According to the Korean news outlet the senior care and retirement community sector in the country has been growing at an annual rate of 15.6% between 2018 and 2022.
It is now worth over $11bn a year.
There is significant potential for life insurers in other East Asian states to diversify beyond their traditional product mix.
The region is home to four of the five oldest — by percentage of the total population — countries in Asia.
Cross Border Insurance
In May last year 16 Hong Kong insurers announced they would be offering single motor insurance policies.
These will be covering the use of cars between Hong Kong and Guangdong, via the Hong Kong-Zhuhai-Macau Bridge.
Increased cross border insurance interconnectivity is likely to be a key theme of 2024.
A senior Ping An executive told the Asian Insurance Forum in December that large language models could play an important role in risk managing cross border products on the back of a slew of state initiatives to integrate the two regions’ economies.
Hong Kong Chief Executive John Lee announced a number of measures to integrate health insurance in the Greater Bay Area during his annual policy address in October.
This news followed a data sharing MOU between authorities in both regions.
More activity — at the very least behind the scenes — is likely in 2024.
Alternative Risk Transfer
The return of the El Niño weather pattern will see its first full year in 2024.

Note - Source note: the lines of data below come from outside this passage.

-- ==== Sys2Proof/Machine/Crc.lean ====
section
/-! DEFINITION. Cyclic redundancy checks and SHA-512, as the spec names them: CRC-32C of R257, the check polynomials of R407, and
the SHA-512 of R525 and R679. -/

namespace Sys2Proof.Machine

/-- One bit of a reflected CRC register with the reflected polynomial `p`. -/
def crcBit (p c : Nat) : Nat := if c % 2 = 1 then (c / 2) ^^^ p else c / 2

/-- `n` zero bits. -/
def crcBits (p : Nat) : Nat → Nat → Nat
  | 0, c => c
  | n + 1, c => crcBits p n (crcBit p c)

/-- One byte. -/
def crcByte (p c : Nat) (b : Byte) : Nat := crcBits p 8 (c ^^^ b.toNat)

/-- A string of bytes. -/
def crcList (p c : Nat) (bs : List Byte) : Nat := bs.foldl (crcByte p) c

/-- Product of two residues in the reflected representation of width `w`. -/
def crcMul (p w : Nat) (a b : Nat) : Nat :=
  ((List.range w).foldl (fun (acc : Nat × Nat) i =>
    (if bitOf b (w - 1 - i) then acc.1 ^^^ acc.2 else acc.1, crcBit p acc.2)) (0, a)).1

/-- The residue of x^(8 n), by squaring; `fuel` bits of n. -/
def crcPow (p w : Nat) : Nat → Nat → Nat → Nat → Nat
  | 0, _, _, acc => acc
  | fuel + 1, n, base, acc =>
    crcPow p w fuel (n / 2) (crcMul p w base base) (if n % 2 = 1 then crcMul p w acc base else acc)

/-- Advance a register over `n` zero bytes. -/
def crcZeros (p w n c : Nat) : Nat :=
  if n ≤ 8 then crcBits p (8 * n) c
  else crcMul p w c (crcPow p w 32 n (crcBits p 8 (2 ^ (w - 1))) (2 ^ (w - 1)))

/-- A CRC register over offsets `at` to `stop - 1` of sparse bytes, listed in rising order; unlisted bytes are zero. -/
def crcCells (p w : Nat) (stop : Nat) : List (Nat × Byte) → Nat → Nat → Nat
  | [], pos, c => crcZeros p w (stop - pos) c
  | (k, b) :: t, pos, c =>
    if k < pos then crcCells p w stop t pos c
    else if stop ≤ k then crcZeros p w (stop - pos) c
    else crcCells p w stop t (k + 1) (crcByte p (crcZeros p w (k - pos) c) b)

/-- CRC-32C: polynomial 0x1EDC6F41, reflected, initial value and final complement all ones. -/
def poly32c : Nat := 0x82F63B78
def crc32c (bs : List Byte) : Nat := crcList poly32c 0xFFFFFFFF bs ^^^ 0xFFFFFFFF

/-! SHA-512 (FIPS 180-4), its constants from the primes that they are defined by. -/

/-- The first `n` primes, by trial division of the numbers below `m` by those found. -/
def primesBelow (m : Nat) : List Nat :=
  (List.range m).foldl (fun ps k => if 2 ≤ k ∧ ps.all (fun p => decide (k % p ≠ 0)) then ps ++ [k] else ps) []

/-- The largest number below 2^(b + 1) whose `e`-th power does not exceed `x`, bit by bit from bit `b`. -/
def rootBits (e x : Nat) : Nat → Nat → Nat
  | 0, r => if (r + 1) ^ e ≤ x then r + 1 else r
  | b + 1, r => rootBits e x b (if (r + 2 ^ (b + 1)) ^ e ≤ x then r + 2 ^ (b + 1) else r)

/-- The first 64 bits of the fractional part of the `e`-th root of `p`. -/
def rootFraction (e p : Nat) : Nat := rootBits e (p * 2 ^ (64 * e)) 69 0 % 2 ^ 64

/-- The initial hash value, and the constants of the rounds. -/
def shaInit : List Nat := (primesBelow 20).map (rootFraction 2)
def shaK : List Nat := (primesBelow 410).map (rootFraction 3)

/-- Rotation and shift right of a 64-bit word by the amounts of a list, added without carry: the last amount is `last`. -/
def rotr64 (n x : Nat) : Nat := x / 2 ^ n + x % 2 ^ n * 2 ^ (64 - n)
def mixRot (ns : List Nat) (last x : Nat) : Nat := ns.foldl (fun a n => a ^^^ rotr64 n x) last

/-- The eight working words of a compression. -/
structure ShaWords where
  a : Nat
  b : Nat
  c : Nat
  d : Nat
  e : Nat
  f : Nat
  g : Nat
  h : Nat
deriving DecidableEq, Repr

/-- Eight words, and a list of them. -/
def ShaWords.ofList (l : List Nat) : ShaWords :=
  ⟨l.getD 0 0, l.getD 1 0, l.getD 2 0, l.getD 3 0, l.getD 4 0, l.getD 5 0, l.getD 6 0, l.getD 7 0⟩
def ShaWords.list (v : ShaWords) : List Nat := [v.a, v.b, v.c, v.d, v.e, v.f, v.g, v.h]

/-- Bit by bit: `y` where `x` has a one and `z` elsewhere; and the majority of three. -/
def bitChoice (x y z : Nat) : Nat := z ^^^ (x &&& (y ^^^ z))
def bitMajority (x y z : Nat) : Nat := (x &&& (y ||| z)) ||| (y &&& z)

/-- One round with its constant and its word of the schedule. -/
def ShaWords.round (v : ShaWords) (k w : Nat) : ShaWords :=
  let t := v.h + mixRot [14, 18, 41] 0 v.e + bitChoice v.e v.f v.g + k + w
  ⟨(t + mixRot [28, 34, 39] 0 v.a + bitMajority v.a v.b v.c) % 2 ^ 64, v.a, v.b, v.c, (v.d + t) % 2 ^ 64, v.e, v.f, v.g⟩

/-- The rounds of one block: the window holds the next 16 words of the schedule and slides by one at each round. -/
def shaRounds : List Nat → List Nat → ShaWords → ShaWords
  | [], _, v => v
  | k :: ks, win, v =>
    let x := win.getD 1 0
    let y := win.getD 14 0
    let next := win.getD 0 0 + mixRot [1, 8] (x / 2 ^ 7) x + win.getD 9 0 + mixRot [19, 61] (y / 2 ^ 6) y
    shaRounds ks (win.drop 1 ++ [next % 2 ^ 64]) (v.round k (win.getD 0 0))

/-- The chaining value after the next `n` blocks of 128 bytes. -/
def shaChain : Nat → List Nat → List Byte → List Nat
  | 0, h, _ => h
  | n + 1, h, bs =>
    let win := (List.range 16).map (fun i => beNat ((bs.drop (8 * i)).take 8))
    let v := (shaRounds shaK win (ShaWords.ofList h)).list
    shaChain n ((h.zip v).map (fun p => (p.1 + p.2) % 2 ^ 64)) (bs.drop 128)

/-- SHA-512 of a byte string: a one bit, zeros and the length in bits fill the last block. -/
def sha512 (bs : List Byte) : List Byte :=
  let zeros := (239 - bs.length % 128) % 128
  let filled := bs ++ 0x80#8 :: (List.replicate zeros 0#8 ++ beBytes 16 (bs.length * 8))
  (shaChain (filled.length / 128) shaInit filled).flatMap (beBytes 8)

end Sys2Proof.Machine
end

The prognosis for Asia is a combination of heightened patterns of drought, storms and floods in the part of the world which is already most exposed to natural catastrophes.
Changing weather patterns across the Pacific are likely to drive an increased use of insurance linked securities and parametric insurance to bridge the protection gap left by indemnity insurance.
In August the Australian regulator encouraged the industry to use ILS in response to hardening reinsurance rates.
HKeX issued its first Nat Cat ILS in March while in July Singapore’s regulator gave a clarion call for an expansion of this asset class in Asia.
“Asia’s ILS market is small but it has good long-term growth prospects”, said MAS Executive Director Lim Cheng Kai.
The next 12 months will put the senior regulator’s words to the test.